[blml] ...have we really come to this???

Grattan Endicott grandeval at vejez.fsnet.co.uk
Thu Jul 26 20:40:14 CEST 2007


Grattan Endicott
grandeval at vejez.fsnet .co.uk
[also gesta at tiscali.co.uk]
****************************
"If you're not sure what to do with 
the ball, just pop it in the net and 
we will discuss your options afterwards."
                          ~ Bill Shankly.
 vvvvvvvvvvvvvvvvvvvvvvvvvvvvvvvv
----- Original Message ----- 
From: "Eric Landau" <ehaa at starpower.net>
To: <blml at rtflb.org>
Sent: Thursday, July 26, 2007 3:44 PM
Subject: Re: [blml] ...have we really come to this???

> In other words, the (presumably intended) effect of L12C3 is to  
> totally invalidate L12C2, at least for infractions that reach an AC,  
> which is free to give any assigned score it chooses (including scores  
> that could not actually have been obtained in play) any time it  
> chooses on any basis it chooses (that is what "open-ended in the  
> discretion of" means, isn't it?), subject only to whatever  
> regulations may be imposed by local jurisdictions; TFLB has no  
> guidance whatsoever to offer on the subject beyond "do equity".
> 
+=+ The history of the matter is that when Kaplan wished 
to introduce 12C2 into the Law Book the European Zonal 
Organization opposed it and was not prepared to accept it. 
Of this a compromise was born whereby Kaplan had his 
12C2 and, via the forerunner to 12C3, the Europeans 
retained the right to continue to do what they believed in - 
award an adjustment, as was their practice, that sought to 
be more equitable and less extreme. (This was before the 
calculation  was refined with the introduction of weighting.) 
If there had been no such compromise there would have 
been no 12C2.  I know; I was the hit man despatched by 
the EBL to ensure it would not be saddled with a Law it
considered pernicious. The Europeans viewed 12C2 as 
departing from the avowed canon of the law book that  
the 
          " Laws are primarily designed not as punishment 
           for irregularities but rather as redress for damage".

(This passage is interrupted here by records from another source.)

-- ==== Sys2Proof/Machine/Mem.lean ====
section
/-! DEFINITION. Loads, stores and prefetches of global memory, scratchpad, the window aperture and peers (R22 to R27,
R257 to R264). -/

namespace Sys2Proof.Machine

/-! ## Addresses and values -/

/-- The address of a memory-class word (R258). -/
def memAddr (o : MemOp) (l : Lane) (s : State) : Word :=
  let z : Int := o.sz.bytes
  let off := if o.nf then 0 else signedField 7 o.imm7.toNat
  addrSum (l.greg s o.a) (ext32 o.os (l.reg s o.b) * z + off * z)

/-- A loaded value as registers (R258). -/
def loadRegs (z : Sz) (sx : Bool) (d : BitVec 8) (v : Nat) : List (Nat × Word) :=
  let bits := 8 * z.bytes
  match z with
  | .b16 => [(d.toNat, wd v), (d.toNat + 1, wd (v / 2 ^ 64))]
  | .b8 => [(d.toNat, wd v)]
  | _ => [(d.toNat, if sx then ofInt (signedField bits (v % 2 ^ bits)) else wd (v % 2 ^ bits))]

/-- The data of a store: the low bytes of wD, or all of wD and wD+1. -/
def storeData (z : Sz) (d : BitVec 8) (l : Lane) (s : State) : Nat :=
  match z with
  | .b16 => (l.reg s d).toNat + 2 ^ 64 * (l.regN s (d.toNat + 1)).toNat
  | _ => (l.reg s d).toNat % 2 ^ (8 * z.bytes)

/-- The registers of a memory-class word. -/
def memRegs (o : MemOp) : List Nat := pairRegs (o.sz == .b16) o.d ++ [o.b.toNat]

/-! ## Global loads -/

/-- A lane has loaded a value: the settle mark and the pending notices (R95). -/
def Lane.noteLoad (l : Lane) (s : State) (p : Place) (t : Word) : State := s.noteLoad l.c l.p p.dom p.pa t

/-- A resolved load: from the device control block, or from memory. -/
def Lane.loadAt (l : Lane) (s : State) (p : Place) (va : Word) (n : Nat) (acq : Bool) : State × Nat :=
  if p.control then (s, (s.ctlRead (p.pa - 0x200000000000)).toNat)
  else
    let r := s.readPlace l.c (l.ctx s) p va.toNat n acq
    (l.noteLoad r.1 p r.2.2, r.2.1)

/-- A load with NF gives zero for this stop (R260): an address form, a page that is not present, a malformed entry, a
permission, a version lookup or a version gone. -/
def State.nfZero (s : State) (v : Via) (ctx : BitVec 12) (va : Word) (ver : Option (BitVec 16)) (x : AccessStop) : Bool :=
  match x with
  | .park .fault _ _ => true
  | .park _ _ _ | .wait => false
  | .trap t =>
    match t.code with
    | .pageFault | .versionGone => true
    | .protection =>
      if fld va 57 7 ≠ 0 then true
      else match s.translateVia v ctx va.toNat false with
        | (_, .error _) => true
        | (s, .ok e) =>
          if !permits (s.user ctx) .read e then true
          else if e.kind = 1 then
            match s.versionPlace v.die ctx va e false ver with
            | (_, .error _) => true
            | (_, .ok _) => false
          else false
    | _ => false

/-- The result predicate of an NF load: IMM7[3:0]. -/
def nfPred (o : MemOp) (b : Bool) : List (Nat × Bool) := if o.nf then [(o.imm7.toNat % 16, b)] else []

/-- A plain access that need not be performed in the step of its instruction (R90): of ordinary memory, through the caches. One that is
uncached keeps the program order of its fibre (R41). -/
def Place.lax (p : Place) : Bool := !p.control && !p.e.uncached

/-- The accesses of a lane that are to be performed later, each of 8 bytes or less: a 16-byte access is two (R85). The lanes of an
instruction share the stamps. -/
def Lane.latesOf (l : Lane) (s : State) (kind : LateKind) (x : LatePlace) (sz : Sz) (d : BitVec 8) (sx acq : Bool) (data : Nat) :
    List LateAccess :=
  let one (i n v : Nat) : LateAccess :=
    { kind := kind, stamp := 2 * s.freeCtr + i, ctx := l.ctx s, at_ := x.shift (8 * i), n := n, data := v % 2 ^ (8 * n),
      reg := d.toNat + i, sz := sz, sx := sx && n < 8, acq := acq }
  if sz = .b16 then [one 0 8 data, one 1 8 (data / 2 ^ 64)] else [one 0 sz.bytes data]

/-- The same of a memory-class word. -/
def Lane.lates (l : Lane) (s : State) (kind : LateKind) (x : LatePlace) (o : MemOp) (sx : Bool) (data : Nat) : List LateAccess :=
  l.latesOf s kind x o.sz o.d sx (o.ord == .acq) data

/-- A load of a lane that is performed later: before its result lands, in no fixed order (R85, R90). -/
def Lane.loadLater (l : Lane) (s : State) (x : LatePlace) (line : Option Nat) (o : MemOp) (sx : Bool) : State :=
  l.defer s o.ctl.fl [] (nfPred o true) 0 line none o.sz (l.lates s .load x o sx 0)

/-- Accesses of a lane without a result that are performed later (R85, R90). -/
def Lane.putLater (l : Lane) (s : State) (sz : Sz) (as : List LateAccess) : State :=
  s.updFibre l.c l.p (fun f => { f with pending := f.pending ++ as.map (fun x =>
    { flag := none, regs := [], preds := [], fp := 0, line := none, await := none, peerSz := sz, late := [x], unit := false }) })

/-- A store of a lane that is performed later: a plain one, or the own store of a release (R90). -/
def Lane.storeLater (l : Lane) (s : State) (x : LatePlace) (o : MemOp) : State :=
  l.putLater s o.sz (l.lates s (if o.ord == .rel then .release else .store) x o false (storeData o.sz o.d l s))

/-- A load that is not performed in the step of its instruction: an acquire of a value whose back-invalidations are in progress (R92),
or of 16 bytes, whose two halves have no order (R85). -/
def Place.waitsLoad (p : Place) (s : State) (n : Nat) (acq : Bool) : Bool := acq && !p.control && (s.podBusy p.dom p.pa || n == 16)

/-- One lane of LD or LDV. -/
def loadBody (o : MemOp) (ver : Lane → State → Option (BitVec 16)) (l : Lane) (s : State) : LaneEnd :=
  let a := memAddr o l s
  let n := o.sz.bytes
  let ctx := l.ctx s
  let v := ver l s
  match s.resolve l.c ctx a n .read v true with
  | (s, .error x) =>
    if o.nf && s.nfZero (Via.of l.c) ctx a v x then
      .go (l.defer s o.ctl.fl (loadRegs o.sz false o.d 0) (nfPred o false) 0 none none o.sz)
    else .stop s x .read
  | (s, .ok p) =>
    let acq := o.ord == .acq
    let sx := o.sx && p.e.kind != 2
    let done (s : State) (x : Nat) : LaneEnd :=
      .go (l.defer s o.ctl.fl (loadRegs o.sz sx o.d x) (nfPred o true) 0 (some (p.pa / 128)) none o.sz)
    match s.takeEarly l.c l.p p a n acq with
    | some r => done r.1 r.2
    | none =>
      let s := s.beforeLoad l.c l.p p a.toNat n acq
      if p.waitsLoad s n acq || !acq && p.lax && s.coin l.p 4098 then .go (l.loadLater s (p.late a) (some (p.pa / 128)) o sx)
      else
        let r := l.loadAt s p a n acq
        done r.1 r.2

What you say, Eric, is therefore broadly right, except that 
the basis must be an effort to do equity.
      It is neither the function nor the aim of the Law Book 
to define 'equity'.  That is a question of bridge judgement,
a question for those appointed to make bridge judgements,
and I would doubt that it would even be possible to safely
and conclusively define for all situations in specific terms 
what constitutes 'equity'. Herman invites me to "Come off 
the fence, Grattan, and tell us what you really think." He 
adds  "it is all very fine to keep saying that a particular 
body has the power to make a particular decision. That 
does not mean that they are correct in doing so".
     Well, what I think is that having fought to retain for
appeals committees the power to exercise judgement, 
I should not be surprised if, on occasion, they do so in 
a manner that I find strange. So, to adapt a common 
misquotation, I may disapprove of what they do but
I will defend to the death their right to do it.  As for 
the particular AC decision, I was not in the committee 
room, I know only as little as I have read of the scant 
amount that has been reported here at third hand and, 
I could opine, tendentiously. That is no basis on which 
I would express an opinion or condemn the judgement 
of those who dealt with the case in the committee room.